What to do: Of the lines below, copy those that hold the word "completes".

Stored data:
-- -- --

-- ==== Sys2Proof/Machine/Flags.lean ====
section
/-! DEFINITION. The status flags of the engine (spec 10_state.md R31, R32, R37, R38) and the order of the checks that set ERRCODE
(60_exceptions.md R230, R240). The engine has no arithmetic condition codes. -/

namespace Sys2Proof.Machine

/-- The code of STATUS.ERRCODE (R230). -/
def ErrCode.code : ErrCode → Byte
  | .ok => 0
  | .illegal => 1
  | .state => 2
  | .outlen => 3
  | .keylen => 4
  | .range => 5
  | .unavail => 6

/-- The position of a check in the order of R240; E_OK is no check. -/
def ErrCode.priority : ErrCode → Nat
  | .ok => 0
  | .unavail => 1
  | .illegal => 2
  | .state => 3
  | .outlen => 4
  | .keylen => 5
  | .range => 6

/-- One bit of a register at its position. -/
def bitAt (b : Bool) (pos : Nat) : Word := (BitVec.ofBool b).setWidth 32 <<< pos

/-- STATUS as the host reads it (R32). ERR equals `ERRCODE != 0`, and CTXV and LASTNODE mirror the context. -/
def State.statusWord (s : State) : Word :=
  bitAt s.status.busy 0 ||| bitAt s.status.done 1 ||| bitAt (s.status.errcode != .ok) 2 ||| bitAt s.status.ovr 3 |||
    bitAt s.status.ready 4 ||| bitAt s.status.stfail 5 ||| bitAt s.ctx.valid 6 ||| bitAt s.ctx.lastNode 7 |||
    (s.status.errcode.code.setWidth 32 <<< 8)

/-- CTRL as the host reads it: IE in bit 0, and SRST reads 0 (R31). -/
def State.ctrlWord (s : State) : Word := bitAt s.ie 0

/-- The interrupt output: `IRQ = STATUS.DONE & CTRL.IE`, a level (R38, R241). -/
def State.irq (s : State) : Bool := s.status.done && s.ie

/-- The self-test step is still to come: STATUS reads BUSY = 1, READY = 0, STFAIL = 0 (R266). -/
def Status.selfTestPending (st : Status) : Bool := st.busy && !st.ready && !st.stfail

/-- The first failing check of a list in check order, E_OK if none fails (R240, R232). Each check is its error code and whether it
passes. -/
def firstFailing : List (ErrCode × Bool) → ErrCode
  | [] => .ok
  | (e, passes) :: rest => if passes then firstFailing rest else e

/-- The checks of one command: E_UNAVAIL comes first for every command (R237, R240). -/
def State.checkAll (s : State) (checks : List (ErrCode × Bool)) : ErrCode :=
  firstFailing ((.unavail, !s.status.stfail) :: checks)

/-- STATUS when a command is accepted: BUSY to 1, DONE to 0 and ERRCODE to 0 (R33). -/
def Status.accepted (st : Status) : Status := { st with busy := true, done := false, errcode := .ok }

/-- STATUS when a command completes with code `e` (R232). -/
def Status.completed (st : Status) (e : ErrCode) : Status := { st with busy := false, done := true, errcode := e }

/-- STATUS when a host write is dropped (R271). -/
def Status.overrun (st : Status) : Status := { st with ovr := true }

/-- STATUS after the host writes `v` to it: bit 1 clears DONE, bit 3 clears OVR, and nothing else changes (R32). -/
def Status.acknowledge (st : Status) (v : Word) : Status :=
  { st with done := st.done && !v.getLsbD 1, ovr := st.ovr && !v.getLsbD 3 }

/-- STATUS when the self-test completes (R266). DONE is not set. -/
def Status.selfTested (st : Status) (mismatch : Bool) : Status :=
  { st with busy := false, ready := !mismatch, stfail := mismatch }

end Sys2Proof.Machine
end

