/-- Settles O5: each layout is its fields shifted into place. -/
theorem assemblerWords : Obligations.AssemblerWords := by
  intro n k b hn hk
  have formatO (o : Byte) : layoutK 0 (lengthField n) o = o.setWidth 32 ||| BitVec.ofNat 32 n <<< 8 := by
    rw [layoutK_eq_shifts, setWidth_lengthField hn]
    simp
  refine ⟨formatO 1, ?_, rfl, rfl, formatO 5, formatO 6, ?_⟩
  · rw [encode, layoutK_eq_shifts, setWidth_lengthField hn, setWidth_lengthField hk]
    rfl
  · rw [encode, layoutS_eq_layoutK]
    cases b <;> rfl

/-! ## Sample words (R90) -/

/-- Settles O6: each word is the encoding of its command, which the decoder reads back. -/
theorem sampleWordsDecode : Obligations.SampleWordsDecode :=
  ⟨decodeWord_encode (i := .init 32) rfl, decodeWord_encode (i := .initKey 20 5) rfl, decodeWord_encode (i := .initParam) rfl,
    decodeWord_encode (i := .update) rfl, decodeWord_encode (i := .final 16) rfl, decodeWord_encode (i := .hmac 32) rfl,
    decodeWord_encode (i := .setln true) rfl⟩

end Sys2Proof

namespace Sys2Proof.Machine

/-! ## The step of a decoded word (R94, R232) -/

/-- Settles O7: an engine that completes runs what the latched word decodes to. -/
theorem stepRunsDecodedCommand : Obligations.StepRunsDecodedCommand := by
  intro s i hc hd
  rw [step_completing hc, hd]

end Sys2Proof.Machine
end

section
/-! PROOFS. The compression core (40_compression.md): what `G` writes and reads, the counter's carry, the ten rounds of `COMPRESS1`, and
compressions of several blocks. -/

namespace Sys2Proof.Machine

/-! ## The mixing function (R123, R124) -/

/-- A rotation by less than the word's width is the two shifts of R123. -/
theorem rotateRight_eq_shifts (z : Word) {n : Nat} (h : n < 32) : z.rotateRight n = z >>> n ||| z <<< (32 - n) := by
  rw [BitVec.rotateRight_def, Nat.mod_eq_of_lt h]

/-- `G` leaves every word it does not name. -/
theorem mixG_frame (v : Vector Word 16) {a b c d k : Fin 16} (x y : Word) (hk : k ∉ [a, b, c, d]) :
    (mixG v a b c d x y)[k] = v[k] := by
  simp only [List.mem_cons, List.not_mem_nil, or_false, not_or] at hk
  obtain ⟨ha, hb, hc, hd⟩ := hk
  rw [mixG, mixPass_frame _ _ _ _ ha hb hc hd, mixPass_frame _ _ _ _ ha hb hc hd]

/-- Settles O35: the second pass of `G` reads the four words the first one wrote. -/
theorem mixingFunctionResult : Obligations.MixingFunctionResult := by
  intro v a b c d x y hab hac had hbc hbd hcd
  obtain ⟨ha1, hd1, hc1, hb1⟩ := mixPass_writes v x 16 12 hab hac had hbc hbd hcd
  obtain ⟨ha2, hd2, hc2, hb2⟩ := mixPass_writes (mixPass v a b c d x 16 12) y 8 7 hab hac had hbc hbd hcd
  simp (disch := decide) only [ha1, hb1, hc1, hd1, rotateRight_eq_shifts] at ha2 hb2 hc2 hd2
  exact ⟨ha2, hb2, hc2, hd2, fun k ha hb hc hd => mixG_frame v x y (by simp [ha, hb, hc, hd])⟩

-- -- --

Solution:
/-- STATUS when a command completes with code `e` (R232). -/
/-- STATUS when the self-test completes (R266). DONE is not set. -/
/-- Settles O7: an engine that completes runs what the latched word decodes to. -/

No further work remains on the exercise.